Inexplicably, investors are more afraid of runaway inflation than depressions or panics, although both have occurred more frequently in our nation’s economic history. Even during this last face-off with possible depression, most investors were more concerned about inflation than deflation, perhaps the main symptom of an economic depression.
Investors often misunderstand inflation, or worse, take steps to "protect" themselves, which causes even more problems. In recent years, investors have grown more fearful of inflation. Since we believe no lasting investing fortunes have been made doing what everybody else thinks is a good idea, it’s high time to review the logic behind irrational inflation fears.
Our dollar gets a little less valuable each year (except for a brief period during the recent recession in which it became a bit more valuable and a period in the Great Depression where it became much more valuable).

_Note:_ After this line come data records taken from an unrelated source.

/-- R129: both values of `PREFIX_REARM` release on the same bit streams, those that begin with the expected sequence. -/
def Obligations.EarlyRearmAcceptsTheSame : Prop :=
  ∀ (p : Params) (c : Cfg) (S : Regs) (stream : List Bit), c.l = c.expected.length → 1 ≤ c.l →
    attemptReleases { p with prefixRearm := true } c S [] stream =
      attemptReleases { p with prefixRearm := false } c S [] stream ∧
    (attemptReleases p c S [] stream = true ↔ c.expected <+: stream)

/-- R134: `RELEASED` is reached only from `DECODING_RELEASE` by a STEP that completes the expected sequence at full
length. -/
def Obligations.OnlyFullMatchReleases : Prop :=
  ∀ s t : State, Inv s → step s = .next t → t.regs.mode = .released → s.regs.mode ≠ .released →
    s.regs.mode = .decodingRelease ∧
    ∃ (c : Cfg) (b : Bit), s.regs.cfg = some c ∧ t.regs.msg = c.expected ∧ t.regs.msg = s.regs.msg ++ [b] ∧
      t.regs.nbits = c.l ∧ t.regs.last.evReleased = true ∧ t.regs.last.evBitValid = true ∧ t.regs.last.evBit = b

/-! ### STEP where no cycle runs, STOP and STATUS (45_controller.md) -/

/-- R140: STEP before its cycle. It is ignored in the terminal modes, and faults with `NOT_CONFIGURED`, then
`CHUNK_SIZE`. That the result port then holds no record is the model's choice (log entry 4): R66 says that it carries
one after STATUS. -/
def Obligations.StepTurnedAway : Prop :=
  ∀ s : State,
    (s.regs.mode ∈ [Mode.released, .stopped, .faulted] ∨ s.regs.mode = .unconfigured ∨
      (s.regs.mode ∈ [Mode.searchingWakeup, .decodingRelease] ∧
        ∃ c, s.regs.cfg = some c ∧ s.chunkPort.length ≠ c.c)) →
      ∃ t : State, exec .step s = .next t ∧
        t = { s with regs := t.regs, result := { word := statusWord t.regs, record := none } } ∧
        t.regs =
          (if s.regs.mode ∈ [Mode.released, .stopped, .faulted] then
            { s.regs with last := { Last.clear with evIgnored := true } }
          else if s.regs.mode = .unconfigured then
            { s.regs with fault := .notConfigured, mode := .faulted, last := Last.clear }
          else { s.regs with fault := .chunkSize, mode := .faulted, last := Last.clear })

/-- R144: STOP, in every mode. That the result port then holds no record is the model's choice (log entry 4): R66 says
that it carries one after STATUS. -/
def Obligations.StopCommand : Prop :=
  ∀ s : State, ∃ t : State,
    exec .stop s = .next t ∧
    t = { s with regs := t.regs, result := { word := statusWord t.regs, record := none } } ∧
    t.regs =
      if s.regs.mode = .released ∨ s.regs.mode = .stopped ∨ s.regs.mode = .faulted then
        { s.regs with last := { Last.clear with evIgnored := true } }
      else { s.regs with mode := .stopped, last := Last.clear }

/-- R145, R69: STATUS in every mode writes no register, and the result port carries the status word and the full
record. A second STATUS changes nothing (R54). R69 gives the empty window in `UNCONFIGURED`; that a core without a
configuration reports it in `STOPPED` and `FAULTED` too is the model's reading (log entry 8). -/
def Obligations.StatusCommand : Prop :=
  ∀ s : State, ∃ t : State,
    exec .status s = .next t ∧
    t = { s with result := {
      word := statusWord s.regs,
      record := some {
        status := statusWord s.regs, mode := s.regs.mode, fault := s.regs.fault, cfg := s.regs.cfg,
        window := match s.regs.cfg with
          | none => []
          | some c => (List.range c.n).map fun i => s.regs.ring.read ((s.regs.wp + i) % c.n),
        flag := s.regs.flag, time := s.regs.time, pos := s.regs.pos,
        armed := armed s.regs, nFlagged := nFlagged s.regs, earliest := earliest s.regs,
        acc := s.regs.acc, k := s.regs.k, nbits := s.regs.nbits, msg := s.regs.msg, last := s.regs.last } } } ∧
    exec .status t = .next t

/-! ### The status word (30_encoding.md R70 to R73) and the derived flags -/

/-- R70: every command returns the status word of the record it leaves; its fields in a legal record. The counts do not
overflow their 8 bits, and `RCAUSE` is nonzero exactly when REARM ran. -/
def Obligations.StatusWordFields : Prop :=
  (∀ (i : Instr) (s t : State), exec i s = .next t → t.result.word = statusWord t.regs) ∧
  ∀ (p : Params) (S : Regs), RegsLegal p S →
    (statusWord S).extractLsb' 0 3 = S.mode.code ∧
    (statusWord S).extractLsb' 3 3 = S.fault.code ∧
    (statusWord S).extractLsb' 6 2 = S.last.rearmCause.code ∧
    ((statusWord S).extractLsb' 6 2 ≠ 0 ↔ S.last.evRearm = true) ∧
    (statusWord S).getLsbD 8 = armed S ∧
    (statusWord S).getLsbD 9 = S.last.evTone ∧
    (statusWord S).getLsbD 10 = S.last.evStale ∧
    (statusWord S).getLsbD 11 = S.last.evBitValid ∧
    ((statusWord S).getLsbD 12 = true ↔ S.last.evBit = .one) ∧
    (statusWord S).getLsbD 13 = S.last.evEoc ∧
    (statusWord S).getLsbD 14 = S.last.evReleased ∧
    (statusWord S).getLsbD 15 = S.last.evIgnored ∧
    ((statusWord S).extractLsb' 16 8).toNat = nFlagged S ∧
    ((statusWord S).extractLsb' 24 8).toNat = S.nbits

/-- R71, R72, R73: the codes, and that `MODE` 6 and 7 and `FAULT` 7 are never produced. -/
def Obligations.StatusCodes : Prop :=
  ∀ S : Regs,
    let mode := ((statusWord S).extractLsb' 0 3).toNat
    let fault := ((statusWord S).extractLsb' 3 3).toNat
    let cause := ((statusWord S).extractLsb' 6 2).toNat
    (mode = 0 ↔ S.mode = .unconfigured) ∧ (mode = 1 ↔ S.mode = .searchingWakeup) ∧
    (mode = 2 ↔ S.mode = .decodingRelease) ∧ (mode = 3 ↔ S.mode = .released) ∧
    (mode = 4 ↔ S.mode = .stopped) ∧ (mode = 5 ↔ S.mode = .faulted) ∧ mode ≠ 6 ∧ mode ≠ 7 ∧
    (fault = 0 ↔ S.fault = .none) ∧ (fault = 1 ↔ S.fault = .illegalCommand) ∧
    (fault = 2 ↔ S.fault = .notConfigured) ∧ (fault = 3 ↔ S.fault = .configNotFound) ∧
    (fault = 4 ↔ S.fault = .configInvalid) ∧ (fault = 5 ↔ S.fault = .chunkSize) ∧
    (fault = 6 ↔ S.fault = .reconfigure) ∧ fault ≠ 7 ∧
    (cause = 0 ↔ S.last.rearmCause = .none) ∧ (cause = 1 ↔ S.last.rearmCause = .tie) ∧
    (cause = 2 ↔ S.last.rearmCause = .mismatch) ∧ (cause = 3 ↔ S.last.rearmCause = .timeout)

/-- R27, R28, R29: the three derived flags, in a record whose vectors are paired (R26). -/
def Obligations.DerivedFlags : Prop :=
  ∀ S : Regs, S.flag = S.time.map Option.isSome →
    (armed S = true ↔ 1 ≤ S.flag.length ∧ ∀ i < S.flag.length, S.flag.getD i false = true) ∧
    nFlagged S = ((Finset.range S.flag.length).filter fun i => S.flag.getD i false = true).card ∧
    (earliest S = none ↔ ∀ i, S.flag.getD i false = false) ∧
    ∀ t, earliest S = some t ↔ some t ∈ S.time ∧ ∀ u, some u ∈ S.time → t ≤ u

/-! ### What nothing reads -/

/-- R66: a command never reads a port it does not name: only CONFIGURE the configuration port, only STEP the chunk
port. -/
def Obligations.PortsReadOnlyByTheirCommand : Prop :=
  ∀ (i : Instr) (s t : State), exec i s = .next t →
    (i ≠ .configure → ∀ r, exec i { s with cfgPort := r } = .next { t with cfgPort := r }) ∧
    (i ≠ .step → ∀ chunk, exec i { s with chunkPort := chunk } = .next { t with chunkPort := chunk })

/-- R150: no command reads the last result to decide anything: with any other contents of it and of the result port, a
command other than STATUS leaves exactly the same state. That the old record on the result port leaves no trace is the
model's choice (log entry 4): after a command other than STATUS the port holds no record. -/
def Obligations.LastResultIsNeverRead : Prop :=
  ∀ (i : Instr) (s t : State) (l : Last) (r : ResultPort), i ≠ .status → exec i s = .next t →
    exec i { s with regs := { s.regs with last := l }, result := r } = .next t

/-- C1: `f_shift` is stored and no rule reads it: a command other than STATUS on a core with another `f_shift` does the
same, and keeps that `f_shift`. -/
def Obligations.FrequencyShiftIsNeverRead : Prop :=
  ∀ (i : Instr) (s t : State) (c : Cfg) (f : RealNum), i ≠ .status → i ≠ .reset → s.regs.mode ≠ .unconfigured →
    s.regs.cfg = some c → exec i s = .next t →
      exec i { s with regs := { s.regs with cfg := some { c with fShift := f } } } =
        .next { t with regs := { t.regs with cfg := some { c with fShift := f } } }

/-- R23: two states with equal windows are indistinguishable: every command gives equal results and states with equal
windows again. -/
def Obligations.RingIsHiddenBehindWindow : Prop :=
  ∀ (i : Instr) (s s' t : State),
    s' = { s with regs := s'.regs } → SameWindow s.regs s'.regs → exec i s = .next t →
      ∃ t' : State, exec i s' = .next t' ∧ t' = { t with regs := t'.regs } ∧ SameWindow t.regs t'.regs

end
end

Ignore the wilder fluctuations between the dollar and other currencies, which tend to swing up and down, but over time go sideways, and think about the actual purchasing power of the U.S. dollar each year. It goes down slowly but steadily, like most currencies.
This feature of our currency is often held up as proof of the dangers of inflation, and in some cases, the overall decline of America. One wonders how our economy grew so much over the last century in face of such an embarrassing slide of our greenback?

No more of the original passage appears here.